Governo libera R$ 6,6 bilhões para conter alta dos combustíveis

Maior parte dos recursos será destinada ao diesel diante da pressão provocada pela alta do petróleo

O governo federal abriu crédito extraordinário de R$ 6,6 bilhões para subsidiar combustíveis, incluindo R$ 5,6 bilhões destinados ao diesel.

Governo libera R$ 6,6 bilhões para combustíveis

O governo federal abriu um crédito extraordinário de R$ 6,6 bilhões para ajudar a conter os impactos da alta dos combustíveis no Brasil.

A medida foi formalizada por meio de medida provisória publicada no Diário Oficial da União.

Diesel recebe a maior parte dos recursos

Do total liberado, aproximadamente R$ 5,6 bilhões serão destinados à subvenção econômica do óleo diesel rodoviário.

O objetivo é reduzir parte do impacto dos preços sobre setores dependentes do combustível.

Outros derivados também serão contemplados

Outros aproximadamente R$ 998 milhões serão utilizados para apoiar a produção e importação de derivados de petróleo.

A lista inclui gasolina, querosene de aviação e gás liquefeito de petróleo.

Por que o governo tomou a medida?

A decisão ocorre em meio à forte pressão internacional sobre o mercado de petróleo.
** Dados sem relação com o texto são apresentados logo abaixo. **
/-! ## `setDbg` -/

@[simp] theorem State.setDbg_pending (s : State) (v : Dbg) : (s.setDbg v).pending = s.pending := rfl
@[simp] theorem State.setDbg_bclk (s : State) (v : Dbg) : (s.setDbg v).bclk = s.bclk := rfl
@[simp] theorem State.setDbg_fresh (s : State) (v : Dbg) : (s.setDbg v).fresh = s.fresh := rfl
@[simp] theorem State.setDbg_start (s : State) (v : Dbg) : (s.setDbg v).start = s.start := rfl
@[simp] theorem State.setDbg_blk (s : State) (v : Dbg) : (s.setDbg v).blk = s.blk := rfl
@[simp] theorem State.setDbg_hdr (s : State) (v : Dbg) : (s.setDbg v).hdr = s.hdr := rfl
@[simp] theorem State.setDbg_inj (s : State) (v : Dbg) : (s.setDbg v).inj = s.inj := rfl
@[simp] theorem State.setDbg_cores (s : State) (v : Dbg) : (s.setDbg v).cores = s.cores := rfl
@[simp] theorem State.setDbg_dbgc (s : State) (v : Dbg) : (s.setDbg v).dbgc = s.dbgc := rfl
@[simp] theorem State.setDbg_quads (s : State) (v : Dbg) : (s.setDbg v).quads = s.quads := rfl
@[simp] theorem State.setDbg_chains (s : State) (v : Dbg) : (s.setDbg v).chains = s.chains := rfl
@[simp] theorem State.setDbg_link (s : State) (v : Dbg) : (s.setDbg v).link = s.link := rfl
@[simp] theorem State.setDbg_ports (s : State) (v : Dbg) : (s.setDbg v).ports = s.ports := rfl
@[simp] theorem State.setDbg_pgrps (s : State) (v : Dbg) : (s.setDbg v).pgrps = s.pgrps := rfl
@[simp] theorem State.setDbg_banks (s : State) (v : Dbg) : (s.setDbg v).banks = s.banks := rfl
@[simp] theorem State.setDbg_mem (s : State) (v : Dbg) : (s.setDbg v).mem = s.mem := rfl
@[simp] theorem State.setDbg_synd (s : State) (v : Dbg) : (s.setDbg v).synd = s.synd := rfl
@[simp] theorem State.setDbg_steer (s : State) (v : Dbg) : (s.setDbg v).steer = s.steer := rfl
@[simp] theorem State.setDbg_hot (s : State) (v : Dbg) : (s.setDbg v).hot = s.hot := rfl
@[simp] theorem State.setDbg_icu (s : State) (v : Dbg) : (s.setDbg v).icu = s.icu := rfl
@[simp] theorem State.setDbg_icuc (s : State) (v : Dbg) : (s.setDbg v).icuc = s.icuc := rfl
@[simp] theorem State.setDbg_mt (s : State) (v : Dbg) : (s.setDbg v).mt = s.mt := rfl
@[simp] theorem State.setDbg_cue (s : State) (v : Dbg) : (s.setDbg v).cue = s.cue := rfl
@[simp] theorem State.setDbg_timers (s : State) (v : Dbg) : (s.setDbg v).timers = s.timers := rfl
@[simp] theorem State.setDbg_doms (s : State) (v : Dbg) : (s.setDbg v).doms = s.doms := rfl
@[simp] theorem State.setDbg_pau (s : State) (v : Dbg) : (s.setDbg v).pau = s.pau := rfl
@[simp] theorem State.setDbg_pseq (s : State) (v : Dbg) : (s.setDbg v).pseq = s.pseq := rfl
@[simp] theorem State.setDbg_sec (s : State) (v : Dbg) : (s.setDbg v).sec = s.sec := rfl
@[simp] theorem State.setDbg_dbg (s : State) (v : Dbg) : (s.setDbg v).dbg = v := rfl
@[simp] theorem State.setDbg_ras (s : State) (v : Dbg) : (s.setDbg v).ras = s.ras := rfl
@[simp] theorem State.setDbg_cullet (s : State) (v : Dbg) : (s.setDbg v).cullet = s.cullet := rfl
@[simp] theorem State.setDbg_pert (s : State) (v : Dbg) : (s.setDbg v).pert = s.pert := rfl
@[simp] theorem State.setDbg_fuse (s : State) (v : Dbg) : (s.setDbg v).fuse = s.fuse := rfl
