-- ==== Sys2Proof/Tests/Slice0.lean ====
section
/-! SUPPORT. Checks on fixed values: ill-formed commands are refused, and for every statement a state and operands that meet its
hypotheses, with what the spec gives there. -/

namespace Sys2Proof.Tests

open Sys2Proof Sys2Proof.Machine

set_option Elab.async false

/-! ## Helpers -/

/-- The state after a command, or reset if it does not answer one. -/
def after (c : Instr) (s : State) : State := match exec c s with | .next t => t | _ => State.reset

/-- Does the command answer exactly this state? -/
def gives (c : Instr) (s t : State) : Bool := match exec c s with | .next u => decide (u = t) | _ => false

/-- The block once its start-up sequence has ended. -/
def up : State := { State.reset with blk := { State.reset.blk with started := true, ready := true } }

/-- The block with core 0 released and its context 0, of level MACHINE, executing. -/
def running : State := { up with
  blk := { up.blk with run := 1 }
  cores := [(0, { cur := some 0, ctxs := [(0, { state := 2, pc := 0x20000000, osbase := 0x100, osp := 0x100, oslimit := 0x200 })] })] }

/-- A state as the start of a BCLK has it. -/
def atStart (s : State) : State := { s with start := s.snap }

/-! ## Well-formed commands -/

theorem test_wf_fuses : (Instr.startUp [(3, 0), (3, 1)] 0).wf = false ∧ (Instr.startUp [(8192, 0)] 0).wf = false
    ∧ (Instr.startUp [(0, 0xA05B), (4, 1)] 0).wf = true := by decide
theorem test_wf_microcode : (Instr.microcodeWindowWrite .service 0 4 true 0).wf = false
    ∧ (Instr.microcodeWindowWrite .service 0 8 true 0).wf = true := by decide
theorem test_wf_cue : (Instr.cueTableWrite .service 2 false 0).wf = false ∧ (Instr.cueTableWrite .service 4 false 0).wf = true := by decide
theorem test_wf_source : (Instr.sourceTableWrite .service 4 true 0).wf = false ∧ (Instr.sourceTableWrite .service 4 false 0).wf = true := by decide
theorem test_wf_domain : (Instr.powerDomainTableWrite .service 1 false 0).wf = false
    ∧ (Instr.powerDomainTableWrite .service 16 true 0).wf = true := by decide
theorem test_wf_steering : (Instr.bankSteeringTableWrite .service 4 true 0).wf = false
    ∧ (Instr.bankSteeringTableWrite .service 4 false 0).wf = true := by decide
theorem test_wf_service_scratchpad : (Instr.scratchpadRead 0x200000).wf = false ∧ (Instr.scratchpadWrite 0x200000 0).wf = false
    ∧ (Instr.scratchpadRead 0x1FFFFF).wf = true := by decide
theorem test_wf_service_control : (Instr.controlSpaceRead 0x800000).wf = false ∧ (Instr.controlSpaceWrite 0x800000 0).wf = false
    ∧ (Instr.controlSpaceWrite 0x7FFFFF 0).wf = true := by decide
theorem test_wf_registers : (Instr.registerWrite .service 0x402 0).wf = false ∧ (Instr.counterRead .service 0x40D).wf = false
    ∧ (Instr.lowHalfRead .service 0x401).wf = false ∧ (Instr.registerWrite .service 0x404 0).wf = true := by decide
theorem test_no_word_spells_a_command (n w : Nat) (s : State) : decodeTableWord n w = none ∧ s.withFetchWord n w = s := ⟨rfl, rfl⟩

/-! ## Machine time (R243 to R246) -/

def synced : State := { up with mt := { up.mt with holdover := false, mtime := 0xFFFFF } }

theorem witness_MachineTimeMoves_tick : synced.blk.started = true ∧ synced.mt.holdover = false
    ∧ (after (.mtTick true) synced).mt = { synced.mt with mtime := 0x100000 }
    ∧ (after (.mtTick false) synced).mt = { synced.mt with mtime := 0x100000, slip := true }
    ∧ (after .mtSlate synced).mt.slip = true ∧ gives (.mtTick true) up up = true := by decide +kernel
theorem witness_MachineTimeMoves_load : (after (.mtLoad true 5) synced).mt = { synced.mt with
      mtime := 5, loadprev := 0xFFFFF, ldevt := true, backstep := true, synced := true, validin := true }
    ∧ gives (.mtLoad false 5) up { up with mt := { up.mt with validin := false } } = true
    ∧ (after .mtValidRise up).mt.validin = true ∧ (after .mtValidRise up).mt.holdover = true := by decide +kernel
theorem witness_MachineTimeMoves_holdover : (after .holdoverBegin synced).mt = { synced.mt with holdover := true, hoevt := true }
    ∧ (after .holdoverIncrement up).mt = { up.mt with mtime := 1 }
    ∧ (after .holdoverIncrement { up with mt := { up.mt with frac := 0x90000000 } }).mt = { up.mt with mtime := 1, frac := 0x10000000 } := by
  decide +kernel

/-! ## Timers (R258 to R264) -/

def counting : State :=
  atStart (up.setTimer 3 { ctl := 0x00020201, presc := 2, cnt := 9, per := 9, cmp := 0, perStg := 7, cmpStg := 0, commit := true })
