-- ==== Sys2Proof/Machine/Publish.lean ====
section
/-! DEFINITION. Publication of process data (R189 to R191) and the outbound port maps (R201 to R203). -/

namespace Sys2Proof.Machine

/-- An output is suppressed at its target in STANDBY and ORPHANED (R398). -/
def State.suppress (s : State) : State := s.count (tlTwin 8)

/-- The node's IPv4 address (R227): by the plan once numbered. -/
def State.nodeIp (s : State) : U32 :=
  match s.inaug.numbered with
  | some n => Config.planIp (n.p + 1) s.inaug.etbNo
  | none => Config.bootIp

/-- The IPv4 header with its checksum. -/
def ipHeader (dscp ident total : Nat) (src dst : Nat) : List Byte :=
  let h := fun (sum : Nat) => le 1 0x45 ++ le 1 (dscp % 64 * 4) ++ be 2 total ++ be 2 ident ++
    be 2 0x4000 ++ le 1 64 ++ le 1 17 ++ be 2 sum ++ be 4 src ++ be 4 dst
  h (0xFFFF - fold16 (sum16 (h 0)))

/-- The TRDP process-data header (R191). -/
def trdpHeader (seq comId etb optrn size : Nat) : List Byte :=
  let h := be 4 seq ++ be 2 0x0100 ++ be 2 0x5064 ++ be 4 comId ++ be 4 etb ++ be 4 optrn ++
    be 4 size ++ zeros 12
  h ++ le 4 (Config.trdpFcs h).toNat

/-- A publication as a frame, from the destination address to the byte before the FCS (R191, R181). -/
def State.pubFrame (s : State) (p : PdPort) (v : Slot) : List Byte :=
  let c := p.conf
  let data := padTo 0 (pSize c) v.data
  let pay := if pQpos c then v.quality :: data.drop 1 else data
  let tag := if pTagged c then be 2 0x8100 ++ be 2 (pTci c) else []
  slice c 28 6 ++ macBytes Config.nodeMac ++ tag ++ be 2 0x0800 ++
    ipHeader (pDscp c) (p.seq % 65536) (20 + 8 + 40 + pSize c) s.nodeIp.toNat (pIp c) ++
    be 2 17224 ++ be 2 17224 ++ be 2 (8 + 40 + pSize c) ++ be 2 0 ++
    trdpHeader p.seq (pComId c) s.inaug.etbTopo.toNat s.inaug.optrn.toNat (pSize c) ++ pay

/-- Why a publication of a value is suppressed (R190): 0 INIT, 1 too old, 2 quality. -/
def State.pubHold (s : State) (p : PdPort) (v : Slot) : Option Nat :=
  if v.quality.getLsbD 7 then some 0
  else if pLimit p.conf ≠ 0 ∧ v.time + pLimit p.conf * 1000 < s.net then some 1
  else if v.quality.toNat &&& pQmask p.conf ≠ 0 then some 2 else none

/-- Building and enqueueing a publication. -/
def State.pubSend (s : State) (i : Nat) (p : PdPort) (v : Slot) : State :=
  let bytes := s.pubFrame p v
  let m := bytes.length + 4
  if s.free 1 < blocksOf m then (s.count (tlPd 19)).breach 2 0xFF i
  else
    let f : Frame :=
      { id := s.fab.nextId, bytes := bytes, len := m, pool := 1, host := false, port := 26
        stamp := s.net, tagged := pTagged p.conf, secured := false, miss := false
        tci := pTci p.conf, cls := 0 }
    let s := s.setPort i (some { p with seq := (p.seq + 1) % 2 ^ 32, lastSeq := p.seq })
    let s := (s.store f).count (tlPd 9)
    let outs := (List.range 25).filter fun q => bit (pEgress p.conf) q
    let s := outs.foldl (fun s q => s.enqueue q (pQueue p.conf) f false true) s
    outs.foldl State.egress s.freeFrames

/-- PUBLISH_PORT for a port: suppressed by role, suppressed by R190, or sent. -/
def State.publish (s : State) (i : Nat) : State :=
  match s.port i with
  | none => s
  | some p =>
    if s.quiet then s.suppress
    else if s.pd.bad.contains i then s
    else
      let from_ := if pSource p.conf = 6 then s.port (pLink p.conf) else some p
      match from_ with
      | none => s
      | some q =>
        match s.pubHold p q.value with
        | some k => (s.count (tlPd (10 + k))).noteOnce i (ev 5 2) (le 4 i ++ le 1 k)
        | none => s.pubSend i p q.value

/-! ### Outbound maps (R201 to R203) -/

/-- KIND of a map. -/
def mKind (m : List Byte) : Nat := fld m 0 1
/-- UNIT of a map. -/
def mUnit (m : List Byte) : Nat := fld m 1 1
/-- INDEX of a map. -/
def mIndex (m : List Byte) : Nat := fld m 2 2
/-- PORT of a map. -/
def mPort (m : List Byte) : Nat := fld m 4 2
/-- P_OFF of a map. -/
def mOff (m : List Byte) : Nat := fld m 6 2
/-- LEN of a map. -/
def mLen (m : List Byte) : Nat := fld m 8 2
/-- QMASK of a map. -/
def mQmask (m : List Byte) : Nat := fld m 10 1

/-- The maps in force. -/
def State.maps (s : State) : List (List Byte) :=
  match s.par.force with | some p => p.maps | none => []

/-- What an outbound map gives: the bytes it carries, or the tally of why not. A key names the map's
remembered COMMITS. -/
def State.mapOut (s : State) (m : List Byte) (key : Nat) : Option (List Byte) × State :=
  match s.port (mPort m) with
  | none => (none, s)
  | some p =>
    let v := p.value
    if s.pd.bad.contains (mPort m) then (none, s)
    else if v.quality.getLsbD 7 && v.commits = 0 || Tab.get 0 s.pd.carried key = v.commits + 1 then
      (none, s.count (tlPd 15))
    else if v.quality.toNat &&& mQmask m ≠ 0 then (none, s.count (tlPd 16))
    else
      (some (slice (padTo 0 (pSize p.conf) v.data) (mOff m) (mLen m)),
        { s with pd := { s.pd with carried := Tab.set 0 s.pd.carried key (v.commits + 1) } })

/-- The key of a map's remembered COMMITS: the map's own 11 bytes as a number. -/
def mapKey (m : List Byte) : Nat := fld m 0 11

end Sys2Proof.Machine
end

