-- ==== Sys2Proof/Machine/Inaug.lean ====
section
/-! DEFINITION. Train inauguration (chapter 6): line states, HELLO and TOPOLOGY frames, the topology
and its numbering, agreement and rebinding, inhibition, OVERCOUNT and opTrnTopoCnt. -/

namespace Sys2Proof.Machine

/-! ### The record (R218) -/

/-- SLOW_MS in ns. -/
def State.slowNs (s : State) : Nat := fld s.inaug.conf 0 2 * 1000000
/-- FAST_MS in ns. -/
def State.fastNs (s : State) : Nat := fld s.inaug.conf 2 2 * 1000000
/-- SETTLE_MS in ns. -/
def State.settleNs (s : State) : Nat := fld s.inaug.conf 4 2 * 1000000
/-- CTRL. -/
def State.inaugCtrl (s : State) : Nat := fld s.inaug.conf 8 1
/-- The HELLO period at work. -/
def State.helloNs (s : State) : Nat := if s.inaug.fast then s.fastNs else s.slowNs

/-- The backbone port `p`. -/
def State.bb (s : State) (p : Nat) : BbPort := Tab.get bb0 s.inaug.bb p
/-- Writing a backbone port. -/
def State.setBb (s : State) (p : Nat) (b : BbPort) : State :=
  { s with inaug := { s.inaug with bb := Tab.set bb0 s.inaug.bb p b } }

/-! ### Topology and numbering (R213, R219 to R221) -/

/-- The other way round. -/
def turn (l : List TopoNode) : List TopoNode :=
  l.reverse.map fun n => { n with flipped := !n.flipped }

/-- A list with this node's direction 1 towards its start. -/
def facing (l : List TopoNode) : List TopoNode :=
  match l.find? fun n => n.mac = Config.nodeMac with
  | some n => if n.flipped then turn l else l
  | none => l

/-- Whether a list can be ordered: each node once, this node among them (R223). -/
def orderly (l : List TopoNode) : Bool :=
  let m := l.map (·.mac)
  m.contains Config.nodeMac && decide (m.eraseDups.length = m.length)

/-- `n` placed after the node `prev`, first where there is none. -/
def placeAfter (prev : Option (BitVec 48)) (n : TopoNode) : List TopoNode → List TopoNode
  | [] => [n]
  | m :: l =>
    match prev with
    | none => n :: m :: l
    | some p => if m.mac = p then m :: n :: l else m :: placeAfter prev n l

/-- Line A's list with the nodes only line B reaches put where line B has them. -/
def mergeLines (a : List TopoNode) (prev : Option (BitVec 48)) : List TopoNode → List TopoNode
  | [] => a
  | n :: l =>
    if a.any (·.mac = n.mac) then mergeLines a (some n.mac) l
    else mergeLines (placeAfter prev n a) (some n.mac) l

/-- This node alone. -/
def alone : List TopoNode := [{ mac := Config.nodeMac, flipped := false }]

/-- The topology as the two lines show it: line A's order, line B's where line A is down or cannot be
ordered; none where neither can be (R213, R219, R223). -/
def State.topology (s : State) : Option (List TopoNode) :=
  let a := facing s.inaug.viewA
  let b := facing s.inaug.viewB
  let downA := (s.bb 0).line != .up && (s.bb 1).line != .up
  if a.isEmpty && b.isEmpty then some alone
  else if downA || a.isEmpty then (if b.isEmpty then some alone else if orderly b then some b else none)
  else if orderly a then (if orderly b then some (mergeLines a none b) else some a)
  else if orderly b then some b else none

/-- Whether the two lines disagree about the order of the nodes they share (R213). -/
def State.crossed (s : State) : Bool :=
  let a := facing s.inaug.viewA
  let b := facing s.inaug.viewB
  let ma := a.map (·.mac)
  let mb := b.map (·.mac)
  orderly a && orderly b && ma.filter (fun m => mb.contains m) != mb.filter (fun m => ma.contains m)
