/-- CAN_STATE. -/
def State.noteErr (s : State) (c : Nat) (old new : CanErrState) (x : CanCtl) : State :=
  s.note (ev 8 0) (le 1 c ++ le 1 (errNo old) ++ le 1 (errNo new) ++ le 2 x.tec ++ le 2 x.rec_ ++
    le 1 x.lastErr)

/-- Buffers withdrawn with an outcome: every one that is not IDLE, or every pending one. -/
def State.withdrawBufs (s : State) (c outcome : Nat) (all : Bool) : State :=
  match s.ctl c with
  | none => s
  | some x =>
    let hit := fun (b : CanBuf) => b.state = .pending || (all && b.state = .locked)
    let n := (x.bufs.filter fun e => match e.2 with | some b => hit b | none => false).length
    let bufs := x.bufs.map fun e => (e.1, e.2.map fun (b : CanBuf) =>
      if hit b then { b with state := .idle, outcome := outcome, cancel := false } else b)
    (s.setCtl c (some { x with bufs := bufs })).countN (tlCan c 22) n

/-- New error counters: the state of R281, and what entering BUS_OFF withdraws (R283). -/
def State.setErr (s : State) (c tec rec_ : Nat) : State :=
  match s.ctl c with
  | none => s
  | some x =>
    let new := errOf tec rec_
    let y := { x with tec := min tec 65535, rec_ := min rec_ 65535, err := new }
    let s := s.setCtl c (some y)
    if new = x.err then s
    else
      let s := s.noteErr c x.err new y
      match new with
      | .busOff => (s.count (tlCan c 24)).withdrawBufs c 8 true
      | .passive => s.count (tlCan c 23)
      | .active => s

/-- A kind of error as LAST_ERROR codes it. -/
def errCode : CanErr → Nat
  | .stuff => 1 | .form => 2 | .ack => 3 | .bit1 => 4 | .bit0 => 5 | .crc => 6

/-- The tally of a kind of error. -/
def errTally : CanErr → Nat
  | .ack => 8 | .bit1 => 9 | .bit0 => 9 | .stuff => 10 | .form => 11 | .crc => 12

/-- An error in a frame (R281, R282, R285). -/
def State.canError (s : State) (c : Nat) (kind : CanErr) (sending dominant : Bool) : State :=
  match s.ctl c with
  | none => s
  | some x =>
    let s := (s.setCtl c (some { x with lastErr := errCode kind })).count (tlCan c (errTally kind))
    let s :=
      if sending then
        match x.lockedBuf with
        | some (k, b) => s.frameEnd c k { x with lastErr := errCode kind } b 7 3 false
        | none => s
      else s
    if !s.canDrives x || (sending && x.next.isSome) then s
    else
      let n := if kind = .ack && sending then
          (if x.err = .passive && !dominant then (x.tec, x.rec_) else (x.tec + 8, x.rec_))
        else Config.canErrorCount (errCode kind) sending dominant x.tec x.rec_
      s.setErr c n.1 n.2

/-- The secondary sample point lies beyond 127 CAN clocks (R273): the first data-phase bit, ESI, is a
bit error. -/
def State.tdcRange (s : State) (c : Nat) (x : CanCtl) (tdc : Nat) : State :=
  let s := (s.setCtl c (some { x with tdc := tdc })).count (tlCan c 13)
  let s := s.noteOnce c (ev 8 2) (le 1 c ++ le 1 tdc ++ le 1 x.tdco)
  s.canError c (if x.err = .passive then .bit1 else .bit0) true true

/-- Whether a buffer's frame has its transmitter delay measured. -/
def CanCtl.measures (x : CanCtl) (b : CanBuf) : Bool := x.tdcEn && b.flag 1 && b.flag 2

/-- CAN_TX_COMPLETE: the frame was sent and acknowledged. -/
def State.txComplete (s : State) (c tdc : Nat) : State :=
  match s.ctl c with
  | none => s
  | some x =>
    match x.lockedBuf with
    | none => s
    | some (k, b) =>
      if s.absentUnit (0x20 + c) || !s.isActive b then s
      else if x.measures b && tdc + x.tdco > 127 then s.tdcRange c x tdc
      else
        let r := s.injectCan 4 (fun q => fld q 0 1 = c && (fld q 1 1 = 0xFF || fld q 1 1 = k))
          fun q => Config.canForceable (BitVec.ofNat 29 (fld b.conf 4 4)) (b.flag 0) (b.flag 1)
            (b.data.take b.len) (fld q 2 2)
        let s := r.2
        if !r.1.isEmpty then
          let v := s.fresh 1
          v.2.canError c (if v.1 == 1 then .bit1 else .bit0) true true
        else
          let s := s.count (tlCan c 5)
          let s := if b.flag 1 then s.count (tlCan c 6) else s
          let x := if x.measures b then { x with tdc := tdc } else x
          let t := s.frameEnd c k x b 5 1 true
          if x.next.isSome then t else t.setErr c (Config.canTxCount x.tec) x.rec_

/-- CAN_TX_COMPLETE. -/
def execCanTxComplete (dt : Nat) (c : Fin 8) (tdc : Nat) (s : State) : Out :=
  go ((s.elapse dt).txComplete c.val tdc)

/-- CAN_FRAME_ERROR. -/
def State.frameError (s : State) (c : Nat) (kind : CanErr) (sending dominant : Bool) (tdc : Nat) :
    State :=
  match s.ctl c with
  | none => s
  | some x =>
    if s.absentUnit (0x20 + c) || !x.onBus then s
    else match sending, x.lockedBuf with
      | true, none => s
      | true, some (_, b) =>
        if !s.isActive b then s
        else if x.measures b && tdc + x.tdco > 127 then s.tdcRange c x tdc
        else s.canError c kind true dominant
      | false, _ => s.canError c kind false dominant

/-- CAN_FRAME_ERROR. -/
def execCanFrameError (dt : Nat) (c : Fin 8) (kind : CanErr) (sending dominantSeen : Bool) (tdc : Nat)
    (s : State) : Out :=
  go ((s.elapse dt).frameError c.val kind sending dominantSeen tdc)

/-- CAN_RECOVERY_COMPLETE: the controller is ERROR_ACTIVE again (R284). -/
def execCanRecoveryComplete (dt : Nat) (c : Fin 8) (s : State) : Out :=
  let s := s.elapse dt
  match s.ctl c.val with
  | none => go s
  | some x =>
    if !x.recovering || s.absentUnit (0x20 + c.val) then go s
    else
      let y := { x with err := .active, recovering := false, tec := 0, rec_ := 0 }
      go ((s.setCtl c.val (some y)).noteErr c.val .busOff .active y)

/-- CAN_BUS_JOIN: 11 recessive bits have passed (R297). -/
def execCanBusJoin (dt : Nat) (c : Fin 8) (s : State) : Out :=
  let s := s.elapse dt
  match s.ctl c.val with
  | none => go s
  | some x =>
    if s.absentUnit (0x20 + c.val) then go s
    else go (s.setCtl c.val (some { x with joining := false }))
A alta dos preços pode aumentar os custos de transporte, produção e logística, criando pressão adicional sobre a inflação.

Impacto sobre consumidores

O diesel possui papel importante na economia brasileira porque grande parte do transporte de cargas depende do combustível.

Uma alta significativa do diesel pode aumentar custos de frete e, consequentemente, pressionar os preços de diversos produtos.

Medida também afeta as contas públicas

Ao mesmo tempo em que o subsídio busca reduzir o impacto imediato dos preços, a medida representa uma despesa adicional para o governo.

O equilíbrio entre controle da inflação e responsabilidade fiscal deve continuar sendo discutido nos próximos meses.

Mercado internacional continua determinante

O preço dos combustíveis no Brasil também é influenciado pelas condições do mercado internacional de petróleo.

Conflitos no Oriente Médio, riscos de interrupção de oferta e decisões dos grandes produtores podem continuar pressionando os preços.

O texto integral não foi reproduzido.